● Task requirements: Return exactly the lines from the one that contains "d.tval k := rfl" up to the last line of the listing, and nothing else.

● Data:
/-! #### `setBuf` changes qs.bufs and nothing else -/

@[simp] theorem Dev.setBuf_fuses (d : Dev) (h0 : U16) (x : Buf) : (d.setBuf h0 x).fuses = d.fuses := rfl
@[simp] theorem Dev.setBuf_link (d : Dev) (h0 : U16) (x : Buf) : (d.setBuf h0 x).link = d.link := rfl
@[simp] theorem Dev.setBuf_host (d : Dev) (h0 : U16) (x : Buf) : (d.setBuf h0 x).host = d.host := rfl
@[simp] theorem Dev.setBuf_xfer (d : Dev) (h0 : U16) (x : Buf) : (d.setBuf h0 x).xfer = d.xfer := rfl
@[simp] theorem Dev.setBuf_ring (d : Dev) (h0 : U16) (x : Buf) : (d.setBuf h0 x).ring = d.ring := rfl
@[simp] theorem Dev.setBuf_qs_queues (d : Dev) (h0 : U16) (x : Buf) : (d.setBuf h0 x).qs.queues = d.qs.queues := rfl
@[simp] theorem Dev.setBuf_qs_lastGrant (d : Dev) (h0 : U16) (x : Buf) : (d.setBuf h0 x).qs.lastGrant = d.qs.lastGrant := rfl
@[simp] theorem Dev.setBuf_qs_nextId (d : Dev) (h0 : U16) (x : Buf) : (d.setBuf h0 x).qs.nextId = d.qs.nextId := rfl
@[simp] theorem Dev.setBuf_qs_cmds (d : Dev) (h0 : U16) (x : Buf) : (d.setBuf h0 x).qs.cmds = d.qs.cmds := rfl
@[simp] theorem Dev.setBuf_qs_fresh (d : Dev) (h0 : U16) (x : Buf) : (d.setBuf h0 x).qs.fresh = d.qs.fresh := rfl
@[simp] theorem Dev.setBuf_qs_freed (d : Dev) (h0 : U16) (x : Buf) : (d.setBuf h0 x).qs.freed = d.qs.freed := rfl
@[simp] theorem Dev.setBuf_qs_slots (d : Dev) (h0 : U16) (x : Buf) : (d.setBuf h0 x).qs.slots = d.qs.slots := rfl
@[simp] theorem Dev.setBuf_qs_fences (d : Dev) (h0 : U16) (x : Buf) : (d.setBuf h0 x).qs.fences = d.qs.fences := rfl
@[simp] theorem Dev.setBuf_qs_holds (d : Dev) (h0 : U16) (x : Buf) : (d.setBuf h0 x).qs.holds = d.qs.holds := rfl
@[simp] theorem Dev.setBuf_qs_dmas (d : Dev) (h0 : U16) (x : Buf) : (d.setBuf h0 x).qs.dmas = d.qs.dmas := rfl
@[simp] theorem Dev.setBuf_intake (d : Dev) (h0 : U16) (x : Buf) : (d.setBuf h0 x).intake = d.intake := rfl
@[simp] theorem Dev.setBuf_comp (d : Dev) (h0 : U16) (x : Buf) : (d.setBuf h0 x).comp = d.comp := rfl
@[simp] theorem Dev.setBuf_tack (d : Dev) (h0 : U16) (x : Buf) : (d.setBuf h0 x).tack = d.tack := rfl
@[simp] theorem Dev.setBuf_push (d : Dev) (h0 : U16) (x : Buf) : (d.setBuf h0 x).push = d.push := rfl
@[simp] theorem Dev.setBuf_draws (d : Dev) (h0 : U16) (x : Buf) : (d.setBuf h0 x).draws = d.draws := rfl
@[simp] theorem Dev.setBuf_dram (d : Dev) (h0 : U16) (x : Buf) : (d.setBuf h0 x).dram = d.dram := rfl
@[simp] theorem Dev.setBuf_memlog (d : Dev) (h0 : U16) (x : Buf) : (d.setBuf h0 x).memlog = d.memlog := rfl
@[simp] theorem Dev.setBuf_dict (d : Dev) (h0 : U16) (x : Buf) : (d.setBuf h0 x).dict = d.dict := rfl
@[simp] theorem Dev.setBuf_pw (d : Dev) (h0 : U16) (x : Buf) : (d.setBuf h0 x).pw = d.pw := rfl
@[simp] theorem Dev.setBuf_fw (d : Dev) (h0 : U16) (x : Buf) : (d.setBuf h0 x).fw = d.fw := rfl
@[simp] theorem Dev.setBuf_th (d : Dev) (h0 : U16) (x : Buf) : (d.setBuf h0 x).th = d.th := rfl
@[simp] theorem Dev.setBuf_trim (d : Dev) (h0 : U16) (x : Buf) : (d.setBuf h0 x).trim = d.trim := rfl
@[simp] theorem Dev.setBuf_ledger (d : Dev) (h0 : U16) (x : Buf) : (d.setBuf h0 x).ledger = d.ledger := rfl
@[simp] theorem Dev.setBuf_flt (d : Dev) (h0 : U16) (x : Buf) : (d.setBuf h0 x).flt = d.flt := rfl
@[simp] theorem Dev.setBuf_lines (d : Dev) (h0 : U16) (x : Buf) : (d.setBuf h0 x).lines = d.lines := rfl
@[simp] theorem Dev.setBuf_now (d : Dev) (h0 : U16) (x : Buf) : (d.setBuf h0 x).now = d.now := rfl
@[simp] theorem Dev.setBuf_free (d : Dev) (h0 : U16) (x : Buf) : (d.setBuf h0 x).free = d.free := rfl
@[simp] theorem Dev.setBuf_out (d : Dev) (h0 : U16) (x : Buf) : (d.setBuf h0 x).out = d.out := rfl
@[simp] theorem Dev.setBuf_queue (d : Dev) (h0 : U16) (x : Buf) (q : QueueId) : (d.setBuf h0 x).queue q = d.queue q := rfl
@[simp] theorem Dev.setBuf_slot (d : Dev) (h0 : U16) (x : Buf) (n : Nat) : (d.setBuf h0 x).slot n = d.slot n := rfl
@[simp] theorem Dev.setBuf_feed (d : Dev) (h0 : U16) (x : Buf) (f : FeedId) : (d.setBuf h0 x).feed f = d.feed f := rfl
@[simp] theorem Dev.setBuf_thresher (d : Dev) (h0 : U16) (x : Buf) (i : ThresherId) : (d.setBuf h0 x).thresher i = d.thresher i := rfl
@[simp] theorem Dev.setBuf_vslot (d : Dev) (h0 : U16) (x : Buf) (n : Nat) : (d.setBuf h0 x).vslot n = d.vslot n := rfl
@[simp] theorem Dev.setBuf_sail (d : Dev) (h0 : U16) (x : Buf) (i : SailId) : (d.setBuf h0 x).sail i = d.sail i := rfl
@[simp] theorem Dev.setBuf_mast (d : Dev) (h0 : U16) (x : Buf) (i : MastId) : (d.setBuf h0 x).mast i = d.mast i := rfl
@[simp] theorem Dev.setBuf_cluster (d : Dev) (h0 : U16) (x : Buf) (i : ClusterId) : (d.setBuf h0 x).cluster i = d.cluster i := rfl
@[simp] theorem Dev.setBuf_chan (d : Dev) (h0 : U16) (x : Buf) (n : Nat) : (d.setBuf h0 x).chan n = d.chan n := rfl
@[simp] theorem Dev.setBuf_sensor (d : Dev) (h0 : U16) (x : Buf) (n : Nat) : (d.setBuf h0 x).sensor n = d.sensor n := rfl
@[simp] theorem Dev.setBuf_partn (d : Dev) (h0 : U16) (x : Buf) (n : Nat) : (d.setBuf h0 x).partn n = d.partn n := rfl
@[simp] theorem Dev.setBuf_ap (d : Dev) (h0 : U16) (x : Buf) (n : Nat) : (d.setBuf h0 x).ap n = d.ap n := rfl
@[simp] theorem Dev.setBuf_val (d : Dev) (h0 : U16) (x : Buf) (k : Nat) : (d.setBuf h0 x).val k = d.val k := rfl
@[simp] theorem Dev.setBuf_tval (d : Dev) (h0 : U16) (x : Buf) (k : Nat) : (d.setBuf h0 x).tval k = d.tval k := rfl
@[simp] theorem Dev.setBuf_openTack (d : Dev) (h0 : U16) (x : Buf) : (d.setBuf h0 x).openTack = d.openTack := rfl
@[simp] theorem Dev.setBuf_powered (d : Dev) (h0 : U16) (x : Buf) : (d.setBuf h0 x).powered = d.powered := rfl
@[simp] theorem Dev.setBuf_up (d : Dev) (h0 : U16) (x : Buf) : (d.setBuf h0 x).up = d.up := rfl
@[simp] theorem Dev.setBuf_byteAt (d : Dev) (h0 : U16) (x : Buf) (a : Nat) : (d.setBuf h0 x).byteAt a = d.byteAt a := rfl
@[simp] theorem Dev.setBuf_sailExists (d : Dev) (h0 : U16) (x : Buf) (n : Nat) : (d.setBuf h0 x).sailExists n = d.sailExists n := rfl
@[simp] theorem Dev.setBuf_mastList (d : Dev) (h0 : U16) (x : Buf) : (d.setBuf h0 x).mastList = d.mastList := rfl
@[simp] theorem Dev.setBuf_freeAt (d : Dev) (h0 : U16) (x : Buf) (n : Nat) : (d.setBuf h0 x).freeAt n = d.freeAt n := rfl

● Output:
@[simp] theorem Dev.setBuf_tval (d : Dev) (h0 : U16) (x : Buf) (k : Nat) : (d.setBuf h0 x).tval k = d.tval k := rfl
@[simp] theorem Dev.setBuf_openTack (d : Dev) (h0 : U16) (x : Buf) : (d.setBuf h0 x).openTack = d.openTack := rfl
@[simp] theorem Dev.setBuf_powered (d : Dev) (h0 : U16) (x : Buf) : (d.setBuf h0 x).powered = d.powered := rfl
@[simp] theorem Dev.setBuf_up (d : Dev) (h0 : U16) (x : Buf) : (d.setBuf h0 x).up = d.up := rfl
@[simp] theorem Dev.setBuf_byteAt (d : Dev) (h0 : U16) (x : Buf) (a : Nat) : (d.setBuf h0 x).byteAt a = d.byteAt a := rfl
@[simp] theorem Dev.setBuf_sailExists (d : Dev) (h0 : U16) (x : Buf) (n : Nat) : (d.setBuf h0 x).sailExists n = d.sailExists n := rfl
@[simp] theorem Dev.setBuf_mastList (d : Dev) (h0 : U16) (x : Buf) : (d.setBuf h0 x).mastList = d.mastList := rfl
@[simp] theorem Dev.setBuf_freeAt (d : Dev) (h0 : U16) (x : Buf) (n : Nat) : (d.setBuf h0 x).freeAt n = d.freeAt n := rfl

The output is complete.